==== Provided data

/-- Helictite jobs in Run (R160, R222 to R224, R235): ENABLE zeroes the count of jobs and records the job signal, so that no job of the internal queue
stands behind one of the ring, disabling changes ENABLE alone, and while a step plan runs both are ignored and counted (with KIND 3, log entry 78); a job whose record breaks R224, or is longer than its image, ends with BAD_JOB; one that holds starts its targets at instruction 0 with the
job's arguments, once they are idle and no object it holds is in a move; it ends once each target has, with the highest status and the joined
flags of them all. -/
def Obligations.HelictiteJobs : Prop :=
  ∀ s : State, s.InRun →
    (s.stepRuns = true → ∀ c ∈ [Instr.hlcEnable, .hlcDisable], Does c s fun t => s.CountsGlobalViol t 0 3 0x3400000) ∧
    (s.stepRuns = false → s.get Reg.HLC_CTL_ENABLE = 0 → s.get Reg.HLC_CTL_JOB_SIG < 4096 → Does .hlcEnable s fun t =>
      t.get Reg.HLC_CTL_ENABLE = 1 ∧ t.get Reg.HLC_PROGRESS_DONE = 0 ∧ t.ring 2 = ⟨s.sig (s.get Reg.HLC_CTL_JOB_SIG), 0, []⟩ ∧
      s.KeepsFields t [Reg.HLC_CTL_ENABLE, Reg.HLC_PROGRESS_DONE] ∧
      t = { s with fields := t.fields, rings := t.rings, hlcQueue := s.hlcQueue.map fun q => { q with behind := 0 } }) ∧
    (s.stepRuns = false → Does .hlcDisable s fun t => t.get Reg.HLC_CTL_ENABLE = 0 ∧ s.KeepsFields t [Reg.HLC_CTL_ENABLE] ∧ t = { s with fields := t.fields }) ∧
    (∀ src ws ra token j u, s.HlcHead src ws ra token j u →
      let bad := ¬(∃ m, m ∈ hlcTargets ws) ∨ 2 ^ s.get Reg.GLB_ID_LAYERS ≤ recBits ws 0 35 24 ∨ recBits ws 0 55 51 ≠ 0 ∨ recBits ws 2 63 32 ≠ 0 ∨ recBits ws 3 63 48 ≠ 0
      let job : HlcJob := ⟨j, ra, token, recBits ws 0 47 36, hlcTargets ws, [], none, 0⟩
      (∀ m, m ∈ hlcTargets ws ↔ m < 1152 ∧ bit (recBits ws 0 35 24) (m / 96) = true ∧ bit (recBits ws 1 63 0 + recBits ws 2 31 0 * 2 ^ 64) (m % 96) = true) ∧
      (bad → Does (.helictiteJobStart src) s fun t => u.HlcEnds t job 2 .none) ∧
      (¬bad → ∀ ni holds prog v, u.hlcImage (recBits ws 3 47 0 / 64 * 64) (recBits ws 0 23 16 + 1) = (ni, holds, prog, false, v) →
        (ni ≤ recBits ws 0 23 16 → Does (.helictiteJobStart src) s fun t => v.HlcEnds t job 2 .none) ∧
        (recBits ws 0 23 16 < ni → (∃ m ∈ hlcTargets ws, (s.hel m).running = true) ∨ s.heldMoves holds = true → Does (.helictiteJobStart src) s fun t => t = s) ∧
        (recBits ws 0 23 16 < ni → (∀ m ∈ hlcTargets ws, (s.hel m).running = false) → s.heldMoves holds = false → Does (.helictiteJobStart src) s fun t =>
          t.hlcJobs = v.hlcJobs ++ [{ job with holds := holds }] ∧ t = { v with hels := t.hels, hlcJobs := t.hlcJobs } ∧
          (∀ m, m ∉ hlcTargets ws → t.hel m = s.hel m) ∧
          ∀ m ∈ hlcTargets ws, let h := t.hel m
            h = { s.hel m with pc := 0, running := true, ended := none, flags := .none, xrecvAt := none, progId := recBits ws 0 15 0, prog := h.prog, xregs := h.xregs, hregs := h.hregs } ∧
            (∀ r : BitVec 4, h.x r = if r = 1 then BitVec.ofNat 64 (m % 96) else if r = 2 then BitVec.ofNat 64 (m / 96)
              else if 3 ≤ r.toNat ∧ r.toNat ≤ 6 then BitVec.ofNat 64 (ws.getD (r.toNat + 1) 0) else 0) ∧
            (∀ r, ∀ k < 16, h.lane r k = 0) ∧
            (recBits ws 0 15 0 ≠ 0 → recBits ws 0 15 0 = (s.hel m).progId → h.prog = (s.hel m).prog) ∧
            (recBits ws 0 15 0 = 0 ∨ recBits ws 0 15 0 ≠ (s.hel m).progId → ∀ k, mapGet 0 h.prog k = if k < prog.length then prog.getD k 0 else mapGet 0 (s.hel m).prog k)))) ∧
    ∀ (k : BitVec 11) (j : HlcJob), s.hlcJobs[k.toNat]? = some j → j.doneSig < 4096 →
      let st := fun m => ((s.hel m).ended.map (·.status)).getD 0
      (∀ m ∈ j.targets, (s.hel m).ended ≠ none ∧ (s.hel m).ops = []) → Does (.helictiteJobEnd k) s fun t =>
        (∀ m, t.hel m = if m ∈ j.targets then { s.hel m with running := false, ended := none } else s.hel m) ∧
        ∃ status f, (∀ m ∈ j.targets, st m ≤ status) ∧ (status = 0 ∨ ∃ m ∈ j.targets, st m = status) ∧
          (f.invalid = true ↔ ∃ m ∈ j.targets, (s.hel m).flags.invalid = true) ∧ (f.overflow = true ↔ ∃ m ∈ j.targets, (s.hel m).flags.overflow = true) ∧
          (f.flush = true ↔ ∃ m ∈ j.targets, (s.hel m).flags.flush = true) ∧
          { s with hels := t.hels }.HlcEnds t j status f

========
==== Provided data

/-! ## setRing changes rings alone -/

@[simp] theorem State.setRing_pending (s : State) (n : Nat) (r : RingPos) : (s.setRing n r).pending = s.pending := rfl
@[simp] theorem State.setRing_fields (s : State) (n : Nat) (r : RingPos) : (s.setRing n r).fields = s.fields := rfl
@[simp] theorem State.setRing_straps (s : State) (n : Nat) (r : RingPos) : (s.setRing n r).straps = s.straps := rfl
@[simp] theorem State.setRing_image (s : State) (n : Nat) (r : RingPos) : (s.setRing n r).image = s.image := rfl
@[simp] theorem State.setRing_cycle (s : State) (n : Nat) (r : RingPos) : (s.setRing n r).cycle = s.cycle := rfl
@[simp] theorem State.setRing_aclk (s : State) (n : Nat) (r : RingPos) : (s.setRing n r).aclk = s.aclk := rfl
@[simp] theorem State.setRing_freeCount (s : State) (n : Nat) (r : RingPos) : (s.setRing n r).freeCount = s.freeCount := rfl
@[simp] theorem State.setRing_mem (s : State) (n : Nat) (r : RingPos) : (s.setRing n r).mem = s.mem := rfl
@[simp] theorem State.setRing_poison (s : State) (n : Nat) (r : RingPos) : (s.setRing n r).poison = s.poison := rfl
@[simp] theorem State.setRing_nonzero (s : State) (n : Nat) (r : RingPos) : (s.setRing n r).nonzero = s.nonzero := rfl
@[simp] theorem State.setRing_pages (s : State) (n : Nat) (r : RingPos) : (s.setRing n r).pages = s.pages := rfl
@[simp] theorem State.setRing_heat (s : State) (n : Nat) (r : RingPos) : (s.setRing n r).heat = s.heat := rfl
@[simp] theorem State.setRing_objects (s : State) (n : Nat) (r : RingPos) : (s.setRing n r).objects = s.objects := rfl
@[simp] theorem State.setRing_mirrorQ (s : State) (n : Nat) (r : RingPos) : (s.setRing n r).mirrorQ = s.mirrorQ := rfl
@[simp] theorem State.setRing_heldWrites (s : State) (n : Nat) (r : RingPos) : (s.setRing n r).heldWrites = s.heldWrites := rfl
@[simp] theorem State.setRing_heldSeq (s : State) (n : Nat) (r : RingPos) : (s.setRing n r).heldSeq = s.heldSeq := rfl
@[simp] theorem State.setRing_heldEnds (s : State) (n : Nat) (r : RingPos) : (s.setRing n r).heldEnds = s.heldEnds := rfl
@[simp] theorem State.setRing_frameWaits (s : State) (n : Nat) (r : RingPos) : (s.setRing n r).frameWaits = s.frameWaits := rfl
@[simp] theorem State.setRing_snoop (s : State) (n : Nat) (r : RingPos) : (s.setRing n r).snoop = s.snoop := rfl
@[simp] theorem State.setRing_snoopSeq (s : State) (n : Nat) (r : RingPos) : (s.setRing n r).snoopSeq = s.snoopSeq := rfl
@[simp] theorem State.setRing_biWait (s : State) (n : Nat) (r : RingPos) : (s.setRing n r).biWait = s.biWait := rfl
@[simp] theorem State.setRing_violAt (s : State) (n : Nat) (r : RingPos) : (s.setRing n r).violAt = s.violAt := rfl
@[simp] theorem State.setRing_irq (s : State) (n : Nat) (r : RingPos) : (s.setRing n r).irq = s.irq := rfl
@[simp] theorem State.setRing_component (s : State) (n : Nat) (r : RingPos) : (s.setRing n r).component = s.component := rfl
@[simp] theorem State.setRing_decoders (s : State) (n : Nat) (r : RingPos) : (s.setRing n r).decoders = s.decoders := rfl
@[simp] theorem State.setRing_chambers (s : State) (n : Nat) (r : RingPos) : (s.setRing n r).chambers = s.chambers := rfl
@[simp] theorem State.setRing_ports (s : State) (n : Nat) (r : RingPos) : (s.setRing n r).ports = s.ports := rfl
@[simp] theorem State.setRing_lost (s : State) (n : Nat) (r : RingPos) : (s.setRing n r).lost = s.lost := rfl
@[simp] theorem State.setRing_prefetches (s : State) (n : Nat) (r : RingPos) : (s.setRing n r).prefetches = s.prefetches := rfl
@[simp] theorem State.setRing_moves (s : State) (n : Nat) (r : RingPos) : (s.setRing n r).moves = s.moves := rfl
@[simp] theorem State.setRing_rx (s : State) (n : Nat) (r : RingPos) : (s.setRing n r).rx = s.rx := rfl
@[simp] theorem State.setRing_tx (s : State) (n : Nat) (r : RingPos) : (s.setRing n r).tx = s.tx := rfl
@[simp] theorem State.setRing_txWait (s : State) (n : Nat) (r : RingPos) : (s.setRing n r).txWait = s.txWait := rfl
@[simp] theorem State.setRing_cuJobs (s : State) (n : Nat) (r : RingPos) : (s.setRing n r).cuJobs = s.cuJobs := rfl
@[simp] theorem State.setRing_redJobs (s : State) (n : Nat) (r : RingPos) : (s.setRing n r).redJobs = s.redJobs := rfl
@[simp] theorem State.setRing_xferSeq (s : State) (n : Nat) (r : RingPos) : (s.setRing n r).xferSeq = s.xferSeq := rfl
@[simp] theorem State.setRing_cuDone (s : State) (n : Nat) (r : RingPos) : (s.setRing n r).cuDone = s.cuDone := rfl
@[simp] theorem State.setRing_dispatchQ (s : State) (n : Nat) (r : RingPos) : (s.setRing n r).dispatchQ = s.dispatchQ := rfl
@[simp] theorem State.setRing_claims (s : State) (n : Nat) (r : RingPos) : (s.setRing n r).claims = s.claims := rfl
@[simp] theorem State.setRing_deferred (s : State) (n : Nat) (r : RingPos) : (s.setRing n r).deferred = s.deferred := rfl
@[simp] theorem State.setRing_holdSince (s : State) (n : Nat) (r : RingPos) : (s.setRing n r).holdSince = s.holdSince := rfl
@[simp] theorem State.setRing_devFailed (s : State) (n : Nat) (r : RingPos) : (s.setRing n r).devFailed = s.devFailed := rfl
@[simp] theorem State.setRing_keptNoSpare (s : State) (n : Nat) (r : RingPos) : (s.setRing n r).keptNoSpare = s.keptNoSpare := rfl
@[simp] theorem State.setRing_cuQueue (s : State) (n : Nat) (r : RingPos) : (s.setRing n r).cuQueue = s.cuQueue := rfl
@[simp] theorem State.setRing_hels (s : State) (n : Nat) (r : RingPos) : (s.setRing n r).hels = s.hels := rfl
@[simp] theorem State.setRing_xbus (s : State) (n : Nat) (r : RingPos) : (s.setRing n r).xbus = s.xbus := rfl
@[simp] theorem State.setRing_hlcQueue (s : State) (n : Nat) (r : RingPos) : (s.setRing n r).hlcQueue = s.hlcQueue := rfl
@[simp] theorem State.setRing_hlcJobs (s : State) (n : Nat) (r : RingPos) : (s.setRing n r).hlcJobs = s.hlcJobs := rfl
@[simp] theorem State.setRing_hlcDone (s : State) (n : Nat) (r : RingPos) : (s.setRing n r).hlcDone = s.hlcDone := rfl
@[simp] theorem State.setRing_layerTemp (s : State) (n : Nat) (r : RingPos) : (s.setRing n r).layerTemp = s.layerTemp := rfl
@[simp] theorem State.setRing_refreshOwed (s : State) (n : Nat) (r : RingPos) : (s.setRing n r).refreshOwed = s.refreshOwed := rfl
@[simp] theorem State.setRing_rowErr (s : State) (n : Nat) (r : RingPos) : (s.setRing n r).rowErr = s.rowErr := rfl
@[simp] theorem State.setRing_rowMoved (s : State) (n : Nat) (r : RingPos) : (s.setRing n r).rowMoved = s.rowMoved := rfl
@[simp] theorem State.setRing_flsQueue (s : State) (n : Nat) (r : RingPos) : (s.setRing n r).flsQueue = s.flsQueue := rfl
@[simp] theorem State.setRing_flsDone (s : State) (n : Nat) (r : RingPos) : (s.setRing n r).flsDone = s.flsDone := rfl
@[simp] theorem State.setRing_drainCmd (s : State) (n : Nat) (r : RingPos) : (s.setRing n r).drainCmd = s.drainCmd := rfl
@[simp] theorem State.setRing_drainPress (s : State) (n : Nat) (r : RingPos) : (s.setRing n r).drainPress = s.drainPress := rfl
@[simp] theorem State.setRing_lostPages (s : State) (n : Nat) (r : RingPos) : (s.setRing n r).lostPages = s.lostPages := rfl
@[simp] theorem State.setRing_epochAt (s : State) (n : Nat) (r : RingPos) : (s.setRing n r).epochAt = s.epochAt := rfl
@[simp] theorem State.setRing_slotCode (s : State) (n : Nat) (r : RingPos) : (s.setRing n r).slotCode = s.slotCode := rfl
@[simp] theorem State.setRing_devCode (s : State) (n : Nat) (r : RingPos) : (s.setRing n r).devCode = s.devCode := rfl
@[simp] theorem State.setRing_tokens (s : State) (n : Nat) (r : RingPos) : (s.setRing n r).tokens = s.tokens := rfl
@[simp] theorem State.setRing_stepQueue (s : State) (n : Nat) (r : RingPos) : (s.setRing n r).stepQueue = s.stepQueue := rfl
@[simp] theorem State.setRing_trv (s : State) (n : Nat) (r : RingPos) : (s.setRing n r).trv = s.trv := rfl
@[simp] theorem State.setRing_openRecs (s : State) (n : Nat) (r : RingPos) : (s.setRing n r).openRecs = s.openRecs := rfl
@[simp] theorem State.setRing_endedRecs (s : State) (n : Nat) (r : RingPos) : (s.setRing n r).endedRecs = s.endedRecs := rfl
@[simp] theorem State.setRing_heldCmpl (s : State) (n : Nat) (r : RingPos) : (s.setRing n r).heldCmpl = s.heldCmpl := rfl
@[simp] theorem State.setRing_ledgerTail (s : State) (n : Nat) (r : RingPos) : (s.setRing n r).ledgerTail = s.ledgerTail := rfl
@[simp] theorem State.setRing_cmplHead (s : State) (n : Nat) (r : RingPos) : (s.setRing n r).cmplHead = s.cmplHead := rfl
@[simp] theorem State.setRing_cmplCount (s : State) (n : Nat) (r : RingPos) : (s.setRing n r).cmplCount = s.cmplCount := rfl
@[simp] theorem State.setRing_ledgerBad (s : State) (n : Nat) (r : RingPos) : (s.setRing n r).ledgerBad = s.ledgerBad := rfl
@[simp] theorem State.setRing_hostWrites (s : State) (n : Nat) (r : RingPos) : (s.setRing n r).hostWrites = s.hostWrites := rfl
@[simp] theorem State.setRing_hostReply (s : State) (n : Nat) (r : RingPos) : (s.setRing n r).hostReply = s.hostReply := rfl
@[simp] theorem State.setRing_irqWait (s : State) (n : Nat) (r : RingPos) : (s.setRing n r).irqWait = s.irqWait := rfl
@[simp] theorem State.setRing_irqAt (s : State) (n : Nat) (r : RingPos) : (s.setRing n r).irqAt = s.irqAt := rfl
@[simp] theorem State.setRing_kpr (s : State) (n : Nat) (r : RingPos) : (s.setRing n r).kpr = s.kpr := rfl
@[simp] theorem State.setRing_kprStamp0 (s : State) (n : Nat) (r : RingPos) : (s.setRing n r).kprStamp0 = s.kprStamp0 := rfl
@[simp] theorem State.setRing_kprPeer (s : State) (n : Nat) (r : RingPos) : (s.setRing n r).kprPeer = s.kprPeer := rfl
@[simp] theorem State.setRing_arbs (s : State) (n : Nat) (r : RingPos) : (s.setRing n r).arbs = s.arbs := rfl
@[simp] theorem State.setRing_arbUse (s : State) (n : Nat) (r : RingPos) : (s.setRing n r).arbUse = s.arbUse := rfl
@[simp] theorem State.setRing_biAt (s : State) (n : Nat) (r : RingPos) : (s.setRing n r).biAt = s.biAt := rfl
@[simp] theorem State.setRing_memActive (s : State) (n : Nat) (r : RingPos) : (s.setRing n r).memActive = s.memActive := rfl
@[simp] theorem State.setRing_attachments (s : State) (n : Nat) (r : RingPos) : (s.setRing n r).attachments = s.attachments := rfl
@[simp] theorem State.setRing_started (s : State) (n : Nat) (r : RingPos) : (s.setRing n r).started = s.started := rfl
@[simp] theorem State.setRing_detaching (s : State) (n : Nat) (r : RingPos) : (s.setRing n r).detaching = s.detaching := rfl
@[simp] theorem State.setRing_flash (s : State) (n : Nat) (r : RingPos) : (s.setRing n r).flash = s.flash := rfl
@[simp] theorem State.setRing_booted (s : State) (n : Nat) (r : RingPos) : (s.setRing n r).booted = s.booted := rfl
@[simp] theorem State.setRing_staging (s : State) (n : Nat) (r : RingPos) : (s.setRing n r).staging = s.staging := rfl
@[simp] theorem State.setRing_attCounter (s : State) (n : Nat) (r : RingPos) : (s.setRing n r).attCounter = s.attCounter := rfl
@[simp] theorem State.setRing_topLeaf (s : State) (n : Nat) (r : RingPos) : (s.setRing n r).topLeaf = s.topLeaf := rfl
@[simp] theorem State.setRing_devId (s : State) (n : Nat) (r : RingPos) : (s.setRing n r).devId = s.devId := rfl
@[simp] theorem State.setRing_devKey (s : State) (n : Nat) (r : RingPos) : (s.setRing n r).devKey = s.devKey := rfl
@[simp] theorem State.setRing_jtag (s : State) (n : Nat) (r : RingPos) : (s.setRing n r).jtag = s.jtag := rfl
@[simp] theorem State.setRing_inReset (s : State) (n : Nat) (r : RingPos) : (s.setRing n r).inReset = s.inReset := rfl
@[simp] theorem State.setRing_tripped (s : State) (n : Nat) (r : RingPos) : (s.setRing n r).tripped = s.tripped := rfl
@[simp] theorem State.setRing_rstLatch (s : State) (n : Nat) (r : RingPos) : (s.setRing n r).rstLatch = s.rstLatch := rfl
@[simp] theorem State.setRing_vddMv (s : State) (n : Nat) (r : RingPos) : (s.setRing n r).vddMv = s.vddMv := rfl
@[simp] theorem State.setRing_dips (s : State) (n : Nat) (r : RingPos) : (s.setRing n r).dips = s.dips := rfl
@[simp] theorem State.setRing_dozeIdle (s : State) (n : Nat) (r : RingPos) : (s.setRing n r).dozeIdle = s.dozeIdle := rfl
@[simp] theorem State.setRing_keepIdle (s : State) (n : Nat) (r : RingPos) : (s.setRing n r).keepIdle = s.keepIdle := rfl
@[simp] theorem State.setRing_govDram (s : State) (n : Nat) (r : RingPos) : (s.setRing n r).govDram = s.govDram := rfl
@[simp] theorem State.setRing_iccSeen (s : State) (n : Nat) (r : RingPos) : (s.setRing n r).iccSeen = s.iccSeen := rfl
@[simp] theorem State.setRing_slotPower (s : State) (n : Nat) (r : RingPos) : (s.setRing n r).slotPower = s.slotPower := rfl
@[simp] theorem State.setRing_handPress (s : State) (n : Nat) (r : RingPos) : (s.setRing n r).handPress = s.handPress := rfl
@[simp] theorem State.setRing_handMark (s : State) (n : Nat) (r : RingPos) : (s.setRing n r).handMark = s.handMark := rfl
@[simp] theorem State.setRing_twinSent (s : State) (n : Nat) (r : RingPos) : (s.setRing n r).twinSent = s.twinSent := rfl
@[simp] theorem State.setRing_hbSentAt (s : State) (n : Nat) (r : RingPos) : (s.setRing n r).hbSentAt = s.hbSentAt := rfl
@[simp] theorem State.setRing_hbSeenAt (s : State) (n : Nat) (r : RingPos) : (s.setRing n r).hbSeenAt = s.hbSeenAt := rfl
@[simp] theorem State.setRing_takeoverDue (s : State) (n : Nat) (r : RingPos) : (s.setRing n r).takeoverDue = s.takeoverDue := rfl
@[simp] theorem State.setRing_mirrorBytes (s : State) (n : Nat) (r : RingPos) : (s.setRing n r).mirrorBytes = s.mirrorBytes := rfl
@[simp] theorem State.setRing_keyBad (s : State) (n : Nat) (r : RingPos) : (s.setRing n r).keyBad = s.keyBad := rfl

========

_Exercise directions:_
Among the entries above, locate the lines containing "s.txWait := rfl" and "s.devFailed := rfl", and transcribe exactly those two lines and all lines between.

_Answer area:_
@[simp] theorem State.setRing_txWait (s : State) (n : Nat) (r : RingPos) : (s.setRing n r).txWait = s.txWait := rfl
@[simp] theorem State.setRing_cuJobs (s : State) (n : Nat) (r : RingPos) : (s.setRing n r).cuJobs = s.cuJobs := rfl
@[simp] theorem State.setRing_redJobs (s : State) (n : Nat) (r : RingPos) : (s.setRing n r).redJobs = s.redJobs := rfl
@[simp] theorem State.setRing_xferSeq (s : State) (n : Nat) (r : RingPos) : (s.setRing n r).xferSeq = s.xferSeq := rfl
@[simp] theorem State.setRing_cuDone (s : State) (n : Nat) (r : RingPos) : (s.setRing n r).cuDone = s.cuDone := rfl
@[simp] theorem State.setRing_dispatchQ (s : State) (n : Nat) (r : RingPos) : (s.setRing n r).dispatchQ = s.dispatchQ := rfl
@[simp] theorem State.setRing_claims (s : State) (n : Nat) (r : RingPos) : (s.setRing n r).claims = s.claims := rfl
@[simp] theorem State.setRing_deferred (s : State) (n : Nat) (r : RingPos) : (s.setRing n r).deferred = s.deferred := rfl
@[simp] theorem State.setRing_holdSince (s : State) (n : Nat) (r : RingPos) : (s.setRing n r).holdSince = s.holdSince := rfl
@[simp] theorem State.setRing_devFailed (s : State) (n : Nat) (r : RingPos) : (s.setRing n r).devFailed = s.devFailed := rfl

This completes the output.